— Видео смотрела?

— Конечно, его вся Лира по кадрам разбирала. Топик у тебя был шикарный, кстати… О чем это я? О начальстве… Приезжаешь, на прием не записываешься, секретарю сразу в лоб — встреча по личному делу. Если бухтеть начнет, обещай журналистов позвать, жаловаться им будешь на то, что тебя бедную и несчастную опорочили.

— Выгонят.

— Вояки прессу боятся, особенно разные боссы. Имидж портить нельзя, с должности попрут. На встрече дави, что тебе карьеру ломают. И что это так не оставишь. Запомни — ты староста курса. Отличница боевой и политической. И хочешь влетевших бравых космонавтчиков из дерьма вытащить. Ты — спаситель, протягиваешь руку помощи. Их по всем желтым листкам тоже неплохо прополоскали… Проси рекламную кампанию. Чтобы в форме, на фоне какого-нибудь эсминца зовешь прогрессивную молодежь к светлому будущему. Догоним и перегоним, не посрамим и все такое… Подожди, я что-то похожее видела.

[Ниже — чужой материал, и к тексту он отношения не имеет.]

-- ==== Sys2Proof/Machine/Sensors.lean ====
section
/-! DEFINITION. SEQ's cycle of ULTRASONIC and FREQ_DETECT (spec/43_sensors.md R230 to R245). -/

namespace Sys2Proof.Machine

/-! ## Unit U -/

/-- `Drive(TRIG_OUT, v)` (spec/00_scope.md R15). -/
def State.driveTrig (v : Bool) (s : State) : State := { s with trigOut := v }

/-- UPH <- ph (R49). -/
def State.setUph (ph : EchoPhase) (s : State) : State := { s with unitU := { s.unitU with uph := ph } }

/-- The end of ULTRASONIC (R230): RESULT0 <- W div 58, RESULT1 <- W. -/
def State.ultrasonicDone (width : Int) (s : State) : State :=
  ((s.setResult0 (toWord (distanceCm width))).setResult1 (toWord width)).complete

/-- The deadline test that ends an iteration of captureEcho (R232): a timeout, or one more iteration in the next
cycle. -/
def State.echoDeadline (s : State) : State :=
  if s.unitU.ut = BitVec.ofNat 16 echoTimeoutUs then (s.raiseNoEcho true).ultrasonicDone 0
  else { s with unitU := { s.unitU with ut := s.unitU.ut + 1 } }.goTo .echo

/-- One iteration of captureEcho's loop (R232). -/
def State.echoCycle (s : State) : State :=
  if s.unitU.uph = .waitHigh ∧ s.input.echoIn = true then
    { s with unitU := { s.unitU with ua := s.unitU.ut, uph := .high } }.echoDeadline
  else if s.unitU.uph = .high ∧ s.input.echoIn = false then
    s.ultrasonicDone ((s.unitU.ut.toNat : Int) - (s.unitU.ua.toNat : Int))
  else s.echoDeadline

/-- captureEcho's first line and its first iteration, in cycle t0 (R232): UT <- 0; UPH <- WAIT_HIGH. -/
def State.echoStart (s : State) : State :=
  { s with unitU := { s.unitU with ut := 0, uph := .waitHigh } }.echoCycle

/-- ULTRASONIC (R230): the trigger pulse (R231), then captureEcho. -/
def execUltrasonic (s : State) : Result :=
  running s fun p =>
    match p with
    | .start => .next (((s.driveTrig false).setUph .trigLo).goTo (.trigLow (trigLowUs - 1)))
    | .trigLow 0 => .next (((s.driveTrig true).setUph .trigHi).goTo (.trigHigh (trigHighUs - 1)))
    | .trigLow (k + 1) => .next (s.goTo (.trigLow k))
    | .trigHigh 0 => .next ((s.driveTrig false).goTo .trigFall)
    | .trigHigh (k + 1) => .next (s.goTo (.trigHigh k))
    | .trigFall => .next s.echoStart
    | .echo => .next s.echoCycle
    | _ => .fault .offPseudocode

/-! ## Unit F -/

/-- FK <- 0; EC <- 0; PREV <- NONE, in cycle c0, where the first Wait(FREQ_SAMPLE_US) begins (R240, R245). -/
def State.freqLoopStart (s : State) : State :=
  { s with unitF := { fk := 0, fph := 0, ec := 0, prev := none } }.goTo .sample

/-- windowEnd (R241). -/
def State.windowEnd (s : State) : State :=
  let corr := (s.unitF.ec.toNat : Int) - freqCorr
  { (s.setResult0 (toWord (classify corr))).setResult1 (toWord corr) with
    unitF := { s.unitF with ec := 0 } }

/-- A sampling cycle up to the window test (R240, R242): FK, the edge count and PREV; the next Wait begins. -/
def State.countSample (s : State) : State :=
  let v := s.input.freqIn
  { s with
    unitF :=
      { fk := s.unitF.fk + 1
        fph := 0
        ec := if s.unitF.prev = some false ∧ v = true then s.unitF.ec + 1 else s.unitF.ec
        prev := some v } }

/-- What follows the count of a sample (R240): windowEnd at a window boundary, and `complete` after the last
sample. -/
def State.afterSample (s : State) : State :=
  let s1 := if s.unitF.fk.toNat % freqWindow = 0 then s.windowEnd else s
  if freqIter ≤ s.unitF.fk.toNat then s1.complete else s1

/-- One cycle of FREQ_DETECT's loop (R245): FPH counts the cycles since the last sample; the 1000th takes a sample. -/
def State.sampleCycle (s : State) : State :=
  if s.unitF.fph.toNat + 1 < freqSampleUs then
    { s with unitF := { s.unitF with fph := s.unitF.fph + 1 } }
  else s.countSample.afterSample

/-- FREQ_DETECT's channel drive and what follows it (R240, R244). -/
def freqDetectBody (ch : Int) (s : State) : Result :=
  emitChannel ch freqDriveOn freqDriveOff .chanFirst s (fun t => .next t.freqLoopStart)

/-- FREQ_DETECT (R240): ensureReady only for a valid channel. -/
def execFreqDetect (ch : Int) (s : State) : Result :=
  running s fun p =>
    match p with
    | .sample => .next s.sampleCycle
    | _ =>
      if channelValid ch then
        chipCommand p s (freqDetectBody ch) fun q =>
          match q with
          | .chanFirst => .next s.freqLoopStart
          | _ => .fault .offPseudocode
      else
        match p with
        | .start => freqDetectBody ch s
        | _ => .fault .offPseudocode

end Sys2Proof.Machine
end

Распахнув экранчик, быстро пролистала и нашла нужное. Когда в первый раз эту подборку увидела, исплевалась вся. Безрукие бракоделы мастерили, не иначе.

— Линк тебе переслала. Покажи и задай вопрос: как можно на молодежный плакат старую швабру пихать. Все потенциальные курсанты разбегутся. Другое дело — ты. Лямочки подтянешь, грудь вперед, юбочку до середины бедра и речь толкнешь. Речи писать у них получается, а вот с визуальным рядом полный облом. Требуй, чтобы тебе компенсировали возможные проблемы в Академии. Хотят девушкой года выбрать — пусть отрабатывают.

— Я же гражданская, какая форма? — не понимает до конца Катажина.

— Добровольческая эскадра флота Варгавы. Я их плакат видела во время митинга замгубернатора… О, кстати! Вторым заходом к нему иди. Но здесь уже будешь говорить о том, что студенты не охвачены политической деятельностью и не голосуют за перспективных кандидатов. Пусть сделают блок с тобой, типа интервью берешь и про заботу о горожанах спрашиваешь. За неделю надо уложиться, чтобы к началу полугодия тебя уже по всем местным каналам крутили. Если упрешься рогом — тебе полтинник социальных баллов за каждое выступление засчитают. И с результатами можешь декана далеко и быстро послать, пусть Шпак грызет, раз такой умный.

Доев еще кусочек рулета, Катарина достала платочек, аккуратно вытерла рот и посмотрела на меня без слез в глазах. Все, девочка теперь будет перспективные проекты просчитывать, варианты прикидывать и речь репетировать. До акулы от политики ей пока еще далеко, но на местную барракуду уже может претендовать.

— Откуда в тебе столько цинизма, Блютих?

— Во мне? Я вообще мизантроп по жизни. Когда у тебя перед глазами каждое утро из строя случайным образом выдергивают соседку по бараку, потом приставляют к затылку ствол и вышибают мозги — почему-то перестаешь любить людей… Но я выжила, в будущем получу хорошую специальность, заведу кучу детей и стану жить назло всем политикам, воякам и прочим карьеристам. Потому что с трибуны лозунги орать — очередь за горизонт. А затор в сортире пробить уметь буду только я… Но тебе скидку сделаю, когда позовешь в пентхаузе унитаз менять.

— Спасибо. Если до этого дойдет, премию получишь… Я тебя услышала… Мир?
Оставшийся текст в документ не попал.